> **EXERCISE DIRECTIONS**
Each line of the records below that includes "midRun" adds one to the count; state the final count by itself.

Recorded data
____________________
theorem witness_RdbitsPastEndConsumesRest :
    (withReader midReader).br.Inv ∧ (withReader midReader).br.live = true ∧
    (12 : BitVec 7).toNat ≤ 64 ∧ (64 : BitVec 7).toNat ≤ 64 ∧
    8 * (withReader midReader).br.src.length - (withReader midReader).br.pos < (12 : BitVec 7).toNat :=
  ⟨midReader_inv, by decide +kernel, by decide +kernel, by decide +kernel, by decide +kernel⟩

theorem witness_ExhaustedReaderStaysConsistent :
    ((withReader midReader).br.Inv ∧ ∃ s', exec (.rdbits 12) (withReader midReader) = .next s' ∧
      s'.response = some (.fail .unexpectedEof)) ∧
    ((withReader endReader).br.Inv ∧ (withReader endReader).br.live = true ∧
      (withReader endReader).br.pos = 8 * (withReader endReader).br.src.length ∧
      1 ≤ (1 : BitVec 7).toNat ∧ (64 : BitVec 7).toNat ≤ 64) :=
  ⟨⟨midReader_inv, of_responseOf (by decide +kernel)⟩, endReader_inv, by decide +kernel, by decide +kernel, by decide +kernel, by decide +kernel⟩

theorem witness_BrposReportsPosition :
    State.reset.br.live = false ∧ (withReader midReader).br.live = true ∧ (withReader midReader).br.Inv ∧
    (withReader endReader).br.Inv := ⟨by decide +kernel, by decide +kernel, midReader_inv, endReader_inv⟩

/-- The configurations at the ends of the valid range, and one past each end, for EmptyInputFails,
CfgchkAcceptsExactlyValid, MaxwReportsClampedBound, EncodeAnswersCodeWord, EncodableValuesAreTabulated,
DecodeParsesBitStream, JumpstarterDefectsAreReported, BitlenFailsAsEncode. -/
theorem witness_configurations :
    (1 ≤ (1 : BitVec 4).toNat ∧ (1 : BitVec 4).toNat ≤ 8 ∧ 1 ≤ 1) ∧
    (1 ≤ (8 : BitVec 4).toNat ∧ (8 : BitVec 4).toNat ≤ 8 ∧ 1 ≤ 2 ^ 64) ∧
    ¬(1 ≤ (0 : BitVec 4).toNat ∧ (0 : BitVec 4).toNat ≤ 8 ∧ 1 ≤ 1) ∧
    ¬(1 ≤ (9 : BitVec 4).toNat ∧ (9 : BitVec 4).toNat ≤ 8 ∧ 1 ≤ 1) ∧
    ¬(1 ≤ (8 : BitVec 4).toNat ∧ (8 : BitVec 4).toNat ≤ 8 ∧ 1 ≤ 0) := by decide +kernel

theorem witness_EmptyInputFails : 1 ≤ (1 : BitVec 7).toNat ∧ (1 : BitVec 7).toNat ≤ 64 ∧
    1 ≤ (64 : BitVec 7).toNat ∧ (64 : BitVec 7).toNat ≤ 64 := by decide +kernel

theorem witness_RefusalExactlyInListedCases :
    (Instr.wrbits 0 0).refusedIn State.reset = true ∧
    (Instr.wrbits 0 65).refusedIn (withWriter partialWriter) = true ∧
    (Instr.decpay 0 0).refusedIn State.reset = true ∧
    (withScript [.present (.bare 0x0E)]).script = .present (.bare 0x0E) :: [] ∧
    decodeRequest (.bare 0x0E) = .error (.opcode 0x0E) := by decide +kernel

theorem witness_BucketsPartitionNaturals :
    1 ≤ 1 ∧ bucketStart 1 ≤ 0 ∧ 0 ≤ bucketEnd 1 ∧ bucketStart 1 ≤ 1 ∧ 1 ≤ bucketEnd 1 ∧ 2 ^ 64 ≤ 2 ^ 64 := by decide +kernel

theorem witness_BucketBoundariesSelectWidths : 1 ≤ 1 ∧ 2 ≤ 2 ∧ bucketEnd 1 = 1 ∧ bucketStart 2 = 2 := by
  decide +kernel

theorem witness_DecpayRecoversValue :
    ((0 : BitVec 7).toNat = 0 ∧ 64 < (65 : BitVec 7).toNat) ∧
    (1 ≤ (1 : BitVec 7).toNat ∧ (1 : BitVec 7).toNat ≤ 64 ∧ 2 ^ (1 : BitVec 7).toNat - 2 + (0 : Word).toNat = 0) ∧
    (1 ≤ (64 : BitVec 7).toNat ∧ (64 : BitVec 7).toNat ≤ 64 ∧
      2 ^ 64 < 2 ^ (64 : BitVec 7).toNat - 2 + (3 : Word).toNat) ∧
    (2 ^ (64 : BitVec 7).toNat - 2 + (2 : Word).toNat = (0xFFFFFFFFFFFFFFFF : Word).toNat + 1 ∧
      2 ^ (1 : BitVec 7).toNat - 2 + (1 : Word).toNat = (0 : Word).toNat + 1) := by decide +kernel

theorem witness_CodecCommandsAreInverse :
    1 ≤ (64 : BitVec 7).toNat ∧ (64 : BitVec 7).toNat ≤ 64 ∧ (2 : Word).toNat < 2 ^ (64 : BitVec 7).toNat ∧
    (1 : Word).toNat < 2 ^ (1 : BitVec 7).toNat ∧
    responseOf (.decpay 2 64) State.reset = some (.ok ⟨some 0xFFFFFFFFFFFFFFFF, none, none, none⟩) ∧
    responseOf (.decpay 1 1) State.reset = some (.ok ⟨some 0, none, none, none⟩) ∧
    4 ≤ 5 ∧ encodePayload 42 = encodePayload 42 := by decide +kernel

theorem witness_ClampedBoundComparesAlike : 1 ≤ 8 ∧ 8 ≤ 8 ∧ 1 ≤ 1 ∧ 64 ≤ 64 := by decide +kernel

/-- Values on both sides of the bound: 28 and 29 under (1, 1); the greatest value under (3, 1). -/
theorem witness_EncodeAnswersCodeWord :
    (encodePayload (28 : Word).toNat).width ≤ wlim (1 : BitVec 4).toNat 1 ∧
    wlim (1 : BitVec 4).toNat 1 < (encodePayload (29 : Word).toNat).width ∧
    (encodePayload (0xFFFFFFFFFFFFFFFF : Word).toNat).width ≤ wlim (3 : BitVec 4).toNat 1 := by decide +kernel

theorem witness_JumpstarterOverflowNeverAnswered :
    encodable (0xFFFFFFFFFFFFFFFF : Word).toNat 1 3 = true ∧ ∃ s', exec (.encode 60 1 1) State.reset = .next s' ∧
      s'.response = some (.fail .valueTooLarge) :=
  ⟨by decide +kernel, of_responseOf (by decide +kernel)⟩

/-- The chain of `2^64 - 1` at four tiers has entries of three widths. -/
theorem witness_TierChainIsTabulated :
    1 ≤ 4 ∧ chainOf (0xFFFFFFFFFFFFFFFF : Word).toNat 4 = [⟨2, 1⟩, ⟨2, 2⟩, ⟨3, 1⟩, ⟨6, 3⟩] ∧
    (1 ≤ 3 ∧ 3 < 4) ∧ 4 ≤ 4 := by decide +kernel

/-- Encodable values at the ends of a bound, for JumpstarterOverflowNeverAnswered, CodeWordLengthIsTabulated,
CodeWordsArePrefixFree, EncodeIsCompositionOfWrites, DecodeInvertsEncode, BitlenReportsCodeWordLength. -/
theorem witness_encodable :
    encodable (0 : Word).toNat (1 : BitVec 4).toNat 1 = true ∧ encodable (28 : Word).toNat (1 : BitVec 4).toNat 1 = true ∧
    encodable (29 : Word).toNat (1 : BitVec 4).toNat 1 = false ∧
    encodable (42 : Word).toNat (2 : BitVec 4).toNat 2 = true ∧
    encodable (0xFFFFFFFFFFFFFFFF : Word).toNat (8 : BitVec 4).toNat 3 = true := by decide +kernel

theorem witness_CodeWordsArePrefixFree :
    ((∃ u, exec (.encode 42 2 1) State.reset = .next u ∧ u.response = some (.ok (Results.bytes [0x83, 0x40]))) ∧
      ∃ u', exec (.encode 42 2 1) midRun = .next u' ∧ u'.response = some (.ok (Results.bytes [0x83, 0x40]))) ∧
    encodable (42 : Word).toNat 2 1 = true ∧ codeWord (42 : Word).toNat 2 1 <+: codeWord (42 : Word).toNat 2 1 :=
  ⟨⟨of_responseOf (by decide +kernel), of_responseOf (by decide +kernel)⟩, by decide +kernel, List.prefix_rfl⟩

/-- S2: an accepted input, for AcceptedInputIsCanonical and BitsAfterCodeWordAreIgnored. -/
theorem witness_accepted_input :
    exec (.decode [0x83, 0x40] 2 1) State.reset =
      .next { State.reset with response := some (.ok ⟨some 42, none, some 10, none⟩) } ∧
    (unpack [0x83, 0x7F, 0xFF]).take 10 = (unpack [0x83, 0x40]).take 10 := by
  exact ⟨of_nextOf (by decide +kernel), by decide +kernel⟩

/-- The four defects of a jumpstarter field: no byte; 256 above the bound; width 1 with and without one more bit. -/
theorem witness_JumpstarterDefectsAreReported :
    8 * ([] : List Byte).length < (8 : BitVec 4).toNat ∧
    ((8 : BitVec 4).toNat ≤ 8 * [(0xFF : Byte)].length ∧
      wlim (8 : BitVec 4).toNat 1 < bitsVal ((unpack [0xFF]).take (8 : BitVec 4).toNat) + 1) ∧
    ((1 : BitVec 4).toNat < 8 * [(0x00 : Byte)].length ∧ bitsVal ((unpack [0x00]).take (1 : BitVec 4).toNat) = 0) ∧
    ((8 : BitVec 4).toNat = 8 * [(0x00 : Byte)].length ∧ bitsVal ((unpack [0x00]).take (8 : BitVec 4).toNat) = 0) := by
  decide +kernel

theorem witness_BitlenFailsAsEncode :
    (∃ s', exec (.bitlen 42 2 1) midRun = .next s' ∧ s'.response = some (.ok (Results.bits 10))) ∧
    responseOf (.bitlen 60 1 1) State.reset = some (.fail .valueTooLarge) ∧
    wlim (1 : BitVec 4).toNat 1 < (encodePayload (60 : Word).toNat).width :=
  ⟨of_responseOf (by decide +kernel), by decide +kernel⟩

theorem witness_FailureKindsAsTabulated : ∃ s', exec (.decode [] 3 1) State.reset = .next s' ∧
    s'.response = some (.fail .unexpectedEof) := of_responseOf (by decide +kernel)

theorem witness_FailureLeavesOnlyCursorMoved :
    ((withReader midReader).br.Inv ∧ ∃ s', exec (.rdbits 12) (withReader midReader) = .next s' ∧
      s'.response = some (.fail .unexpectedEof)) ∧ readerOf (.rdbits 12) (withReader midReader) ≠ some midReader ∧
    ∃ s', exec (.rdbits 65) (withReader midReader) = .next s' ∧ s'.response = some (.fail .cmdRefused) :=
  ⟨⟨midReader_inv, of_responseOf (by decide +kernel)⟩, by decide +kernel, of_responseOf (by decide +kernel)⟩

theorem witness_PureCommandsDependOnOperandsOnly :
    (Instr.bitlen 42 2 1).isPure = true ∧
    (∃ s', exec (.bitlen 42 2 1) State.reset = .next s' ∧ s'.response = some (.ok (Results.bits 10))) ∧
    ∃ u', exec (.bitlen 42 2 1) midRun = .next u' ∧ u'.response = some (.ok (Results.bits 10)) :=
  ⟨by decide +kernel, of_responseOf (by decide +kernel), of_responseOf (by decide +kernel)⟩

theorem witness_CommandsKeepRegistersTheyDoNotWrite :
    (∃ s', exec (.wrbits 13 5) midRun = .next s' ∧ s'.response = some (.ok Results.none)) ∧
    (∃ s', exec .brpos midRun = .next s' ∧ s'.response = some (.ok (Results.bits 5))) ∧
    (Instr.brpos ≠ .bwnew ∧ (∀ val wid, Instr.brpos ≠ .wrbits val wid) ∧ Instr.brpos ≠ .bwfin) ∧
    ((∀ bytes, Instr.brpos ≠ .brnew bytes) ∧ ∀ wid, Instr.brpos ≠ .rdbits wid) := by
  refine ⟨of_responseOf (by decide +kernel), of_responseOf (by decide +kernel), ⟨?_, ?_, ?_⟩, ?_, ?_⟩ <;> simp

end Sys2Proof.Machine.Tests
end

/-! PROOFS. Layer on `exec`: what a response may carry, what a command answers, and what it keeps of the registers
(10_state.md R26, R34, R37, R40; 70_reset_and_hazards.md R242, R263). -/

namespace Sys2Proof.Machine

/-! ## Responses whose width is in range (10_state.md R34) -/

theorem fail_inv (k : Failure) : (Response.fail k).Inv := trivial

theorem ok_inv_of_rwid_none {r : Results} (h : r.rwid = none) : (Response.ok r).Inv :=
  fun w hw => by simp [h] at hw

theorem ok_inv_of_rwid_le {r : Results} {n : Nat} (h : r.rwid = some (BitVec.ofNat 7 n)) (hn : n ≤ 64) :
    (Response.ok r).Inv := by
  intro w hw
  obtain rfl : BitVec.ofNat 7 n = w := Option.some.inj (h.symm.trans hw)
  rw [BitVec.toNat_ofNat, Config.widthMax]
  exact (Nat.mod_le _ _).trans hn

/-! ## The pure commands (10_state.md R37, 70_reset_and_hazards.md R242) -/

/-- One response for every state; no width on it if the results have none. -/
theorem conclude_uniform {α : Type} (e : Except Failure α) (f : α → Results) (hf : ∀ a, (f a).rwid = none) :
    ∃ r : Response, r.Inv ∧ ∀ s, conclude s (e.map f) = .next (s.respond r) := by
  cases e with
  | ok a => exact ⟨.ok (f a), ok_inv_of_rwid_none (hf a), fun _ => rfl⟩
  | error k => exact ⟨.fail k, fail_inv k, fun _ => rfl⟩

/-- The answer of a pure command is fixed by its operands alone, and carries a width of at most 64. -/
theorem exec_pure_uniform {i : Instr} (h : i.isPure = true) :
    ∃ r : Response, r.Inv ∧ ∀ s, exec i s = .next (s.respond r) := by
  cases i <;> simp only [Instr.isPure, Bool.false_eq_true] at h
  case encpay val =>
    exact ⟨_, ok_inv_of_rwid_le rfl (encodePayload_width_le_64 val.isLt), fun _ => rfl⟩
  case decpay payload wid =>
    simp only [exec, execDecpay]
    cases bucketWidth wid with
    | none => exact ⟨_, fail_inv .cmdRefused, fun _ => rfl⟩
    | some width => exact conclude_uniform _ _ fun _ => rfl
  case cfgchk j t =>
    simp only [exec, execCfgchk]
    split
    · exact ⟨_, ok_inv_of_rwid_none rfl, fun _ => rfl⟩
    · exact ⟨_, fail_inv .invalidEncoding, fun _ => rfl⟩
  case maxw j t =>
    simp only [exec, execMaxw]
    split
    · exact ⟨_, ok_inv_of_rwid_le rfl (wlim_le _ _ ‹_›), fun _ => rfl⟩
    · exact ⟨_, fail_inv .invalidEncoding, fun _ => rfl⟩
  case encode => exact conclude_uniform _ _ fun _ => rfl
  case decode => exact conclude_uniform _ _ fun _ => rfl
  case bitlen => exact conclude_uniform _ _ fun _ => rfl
____________________
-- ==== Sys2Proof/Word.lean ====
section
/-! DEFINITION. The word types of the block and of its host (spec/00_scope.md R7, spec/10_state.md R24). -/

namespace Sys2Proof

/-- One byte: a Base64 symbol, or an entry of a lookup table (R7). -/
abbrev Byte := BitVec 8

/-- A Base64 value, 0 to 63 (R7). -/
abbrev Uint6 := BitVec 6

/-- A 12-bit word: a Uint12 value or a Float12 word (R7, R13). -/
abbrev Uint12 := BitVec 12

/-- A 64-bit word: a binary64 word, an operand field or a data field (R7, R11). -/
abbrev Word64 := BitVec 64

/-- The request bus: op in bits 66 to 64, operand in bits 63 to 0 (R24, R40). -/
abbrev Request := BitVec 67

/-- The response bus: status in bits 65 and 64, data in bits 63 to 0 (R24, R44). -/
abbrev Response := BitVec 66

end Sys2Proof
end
____________________
> **COMPLETED TASK**
5